しかし、現実は期待したように進まず、次第に「信じてきたのに、なぜ?」と神様に訴えることがよく起こります。つらい時かもしれませんが、実はこのような時こそ、より深い神様の恵みを知る機会になります。
自ら十字架を選び取り、自力で背負っていないか?
そんな時、これまでのつらかったことや将来に対する不安をいったん置き、今の自分を探ってみたいものです。
だれでもわたしについて来たいと思うなら、自分を捨て、日々自分の十字架を負って、わたしに従って来なさい。(ルカの福音書9章23節)
この箇所だけを読むと、信仰生活とは、自分の希望や願いを捨て、神様に喜ばれる働きに献身することだと思うかもしれません。私たちは、幼い頃から目標に向かって努力するよう教えられていますので、信仰生活も自力で切り開こうと考えがちです。頑張れば、神様も助けてくれると本気でアドバイスする人もいます。
しかし、イエス・キリストに従う歩みを自分の選択や努力で成し遂げようとするなら、それは、もはや信仰生活ではありません。人はそもそも自分を捨てることも、自分の十字架を見付けることも、またそれを負ってイエス・キリストに従うことも、到底できないことをまず心に留めたいと思います。
イエス・キリストは、自ら十字架を負ったわけではない
父がわたしにおられ、わたしも父にいることを、あなたがたが知り、また深く理解するようになるためです。(ヨハネの福音書10章38節)
イエス・キリストは、父なる神といつも共におられました。彼の中に父なる神がおられ、父なる神の中に彼がいたので、彼は父なる神の御旨のままに歩むことができました。彼が自分で十字架を負ったのではなく、父なる神が彼に十字架を負わせたのです。
私たちの主であり模範であるイエス・キリストが、自分で十字架を負ったのでないなら、私たちが自分の十字架を自ら負うことなどできるはずがありません。
自分を捨てることができるのか?
自分の希望や願いを捨てることと自分を捨てることは違います。自分を捨てることは人が自力で行えることでは決してありません。しかし、私たちがイエス・キリストを信じたとき、私たちの思いとは関係なく、次のようなことが私たちの内で実現します。私たちは既に捨てられています。

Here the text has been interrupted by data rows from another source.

-- ==== Sys2Proof/Machine/Jobs.lean ====
section
/-!
DEFINITION. Sys2Proof/Machine/Jobs.lean: rings, descriptor fetch, completion entries, their order, halts and a job's
output writes (R44, R45, R103 to R147).
-/
namespace Sys2Proof.Machine

/-! ### Rings and jobs -/

def getRing (s : State) (r : RingId) : Ring :=
  match r with
  | .host n => tblGet Ring.reset s.rings.host n
  | .internal n => tblGet Ring.resetInternal s.rings.internal n

def setRing (r : RingId) (x : Ring) (s : State) : State :=
  { s with rings := { s.rings with
      host := match r with
        | .host n => tblSet Ring.reset s.rings.host n x
        | .internal _ => s.rings.host,
      internal := match r with
        | .host _ => s.rings.internal
        | .internal n => tblSet Ring.resetInternal s.rings.internal n x } }

def modRing (r : RingId) (f : Ring → Ring) (s : State) : State := setRing r (f (getRing s r)) s

def ringDepth (x : Ring) : Nat := 2 ^ x.depthLog2

def isHost (r : RingId) : Bool :=
  match r with
  | .host _ => true
  | .internal _ => false

/-- The ring number of R121. -/
def ringNum (r : RingId) : Nat :=
  match r with
  | .host n => n
  | .internal n => n

def findJob (s : State) (tag : Nat) : Option Job := s.rings.jobs.find? (fun j => j.tag == tag)

def modJob (tag : Nat) (f : Job → Job) (s : State) : State :=
  { s with rings := { s.rings with jobs := modFirst (fun j => j.tag == tag) f s.rings.jobs } }

/-- Job tags held (R124): a tag from 2,048 on marks a descriptor that found none free. -/
def tagsHeld (s : State) : List Nat := (s.rings.jobs.map (fun j => j.tag)).filter (fun t => decide (t < 2048))

/-- R124: the tag the descriptor takes: `pick` when it is free, else the lowest free one. -/
def takeTag (s : State) (pick : Nat) : Option Nat :=
  let held := tagsHeld s
  if decide (pick < 2048) && !(held.contains pick) then some pick
  else firstBelow 2048 (fun t => !(held.contains t))

/-- The stand-in for a tag of a descriptor that found none free. -/
def noTag (r : RingId) (index : Nat) : Nat := 2048 + (if isHost r then 0 else 0x400000) + ringNum r * 0x10000 + index

/-- RING_STATUS bits [10:8] set, or HALTED entered (R132, R147; 642 + 4n for an internal ring). -/
def raiseRing (r : RingId) (s : State) : State :=
  match r with
  | .host n => raiseEvent (64 + n) (ringStatus (getRing s r)) ((pcieErr s.link).zeroExtend 64) s
  | .internal n =>
    postMail n 0x11 (ringStatus (getRing s r)) 0 0 0 [] (raiseEvent (642 + 4 * n) (ringStatus (getRing s r)) 0 s)

/-! ### Requests on the link (R83) -/

/-- The pieces of n bytes from a on: none carries more than `most` bytes or crosses a 4 KiB boundary. -/
def tlpsFuel : Nat → Nat → Nat → Nat → List (Nat × Nat)
  | 0, _, _, _ => []
  | f + 1, most, a, n =>
    if n = 0 then []
    else
      let k := min n (min most (4096 - a % 4096))
      (a, k) :: tlpsFuel f most (a + k) (n - k)

def tlps (most a n : Nat) : List (Nat × Nat) := tlpsFuel n most a n

/-- Max_Payload_Size and Max_Read_Request_Size in bytes. -/
def maxPayload (l : Link) : Nat := 128 * 2 ^ l.mps
def maxRead (l : Link) : Nat := 128 * 2 ^ l.mrrs

/-- R86: output data writes carry Relaxed Ordering. -/
def relaxedWrites (l : Link) : Bool := l.relaxedOrdering && l.dataRo

/-- The writes that carry bytes to an address. -/
def dataWrites (l : Link) (a : Nat) (bs : Bytes) : List Posted :=
  (tlps (maxPayload l) a bs.length).map (fun p =>
    .data (BitVec.ofNat 64 p.1) (slice bs (p.1 - a) p.2) (relaxedWrites l))

/-- The part issues the read requests of some ranges of host memory. -/
def requestReads (segs : List (Nat × Nat)) (s : State) : State :=
  { s with link := { s.link with
      requests := s.link.requests ++ segs.flatMap (fun g =>
        (tlps (maxRead s.link) g.1 g.2).map (fun p => { addr := BitVec.ofNat 64 p.1, bytes := p.2 })) } }

/-! ### Fetch (R44, R45, R105) -/

/-- Descriptors charged in the preceding 20 µs. -/
def charged (s : State) : Nat :=
  s.gate.charges.foldl (fun n p => if s.now < p.1 + 2000 then n + p.2 else n) 0

/-- n descriptors are charged now; older charges are forgotten. -/
def charge (n : Nat) (s : State) : State :=
  { s with gate := { s.gate with
      charges := s.gate.charges.filter (fun p => decide (s.now < p.1 + 2000)) ++ (if n = 0 then [] else [(s.now, n)]) } }

/-- The ring has a descriptor to fetch. -/
def wantsFetch (s : State) (r : RingId) : Bool :=
  let x := getRing s r
  x.state == .enabled && !x.visible.isEmpty

/-- One descriptor is fetched: its slot opens and its read is issued. -/
def fetchOne (r : RingId) (s : State) : State :=
  let x := getRing s r
  match x.visible with
  | [] => s
  | v :: rest =>
    let wraps := x.fetch + 1 == ringDepth x
    let slot : Slot :=
      { index := x.fetch, phase := x.fetchPhase, t0 := v.getD s.now, arrived := false, tag := none, written := false,
        doomed := false, quiet := false }
    requestReads (if isHost r then [(x.sqBase.toNat + 64 * x.fetch, 64)] else []) (charge (if isHost r then 1 else 0)
      (setRing r { x with visible := rest, fetch := if wraps then 0 else x.fetch + 1,
                          fetchPhase := x.fetchPhase != wraps, slots := x.slots ++ [slot] } s))

/-- The ring's descriptors are fetched while the allowance leaves room; an internal ring needs no link. -/
def fetchFuel : Nat → RingId → State → State
  | 0, _, s => s
  | n + 1, r, s =>
    if wantsFetch s r && (!(isHost r) || decide (charged s < fetchAllowance s.link)) then fetchFuel n r (fetchOne r s)
    else s

/-- Numbers of the rings of a table that have descriptors to fetch. -/
def waitingRings (s : State) : List RingId :=
  (s.rings.host.map (fun p => RingId.host p.1)).filter (wantsFetch s)

/-- GATE_STATUS.OVERRUN_ACTIVE and GATE_EVT.OVERRUN (R44). -/
def noteOverrun (s : State) : State :=
  let o := !(waitingRings s).isEmpty
  let s1 := { s with gate := { s.gate with overrun := o } }
  if o then setGateEvt 1 s1 else s1

/-- Fetching goes on for one ring. -/
def fetchRing (r : RingId) (s : State) : State := noteOverrun (fetchFuel (getRing s r).visible.length r s)

/-- Fetching goes on for every ring, in ring order (FETCH_ALLOWANCE_FREED). -/
def fetchAll (s : State) : State :=
  noteOverrun ((waitingRings s).foldl (fun s r => fetchFuel (getRing s r).visible.length r s) s)

/-! ### Failed host requests (R87, R93, R94, R137) -/

/-- The KIND of R93 and the RING_PCIE_ERR bit of a failed read. -/
def readFaultCode (k : ReadFault) : Nat × Nat :=
  match k with
  | .ur => (1, 4) | .ca => (2, 8) | .timeout => (3, 16) | .poisoned => (4, 32)

/-- The capture takes the first failed request while RING_PCIE_ERR bits [5:1] are all zero.  KIND 0b101 sets none of them, so
the next failure replaces it and any write of RING_PCIE_ERR ends it (DESIGN CHOICE, log entry 78). -/
def captureHost (write : Bool) (ring tag kind : Nat) (addr : DWord) (s : State) : State :=
  { s with link := { s.link with
      fault := if s.link.err &&& 0x3E == 0 then
          { valid := true, write := write, ring := ring, tag := tag % 2048, kind := kind, addr := addr }
        else s.link.fault } }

私たちは、キリストの死にあずかるバプテスマによって、キリストとともに葬られたのです。それは、ちょうどキリストが御父の栄光によって死者の中からよみがえられたように、私たちも、新しいいのちに歩むためです。(ローマ人への手紙6章4節)
もちろん、既に自分が死んでいる(捨てられている)とは感じないかもしれません。まして、新しいいのちを実感できないかもしれません。しかし、聖書のことばですから、私たちが実感できなくても、実際に私たちの中に起こっているのです。
まず、自分の内にある天国を味わおう
私たちは、イエス・キリストを信じたとき、既に死んで捨てられ、神様の子どもとしてイエス・キリストの復活のいのち(永遠のいのち)にあずかるものにされているのです。
あなたがたは、人を再び恐怖に陥れる、奴隷の霊を受けたのではなく、子とする御霊を受けたのです。この御霊によって、私たちは「アバ、父」と叫びます。御霊ご自身が、私たちの霊とともに、私たちが神の子どもであることを証ししてくださいます。(ローマ人への手紙8章15、16節)
その原点に帰り、内住の聖霊の声に耳を傾け、創造主である偉大な神様と親しく交わることができるなら、与えられた自分の十字架を負ってイエス・キリストに従う歩みは、実に楽しく、天国の心地となってくるでしょう。
日本の各地におられる信仰者の歩みが祝福され、神様の栄光が現されますように・・・。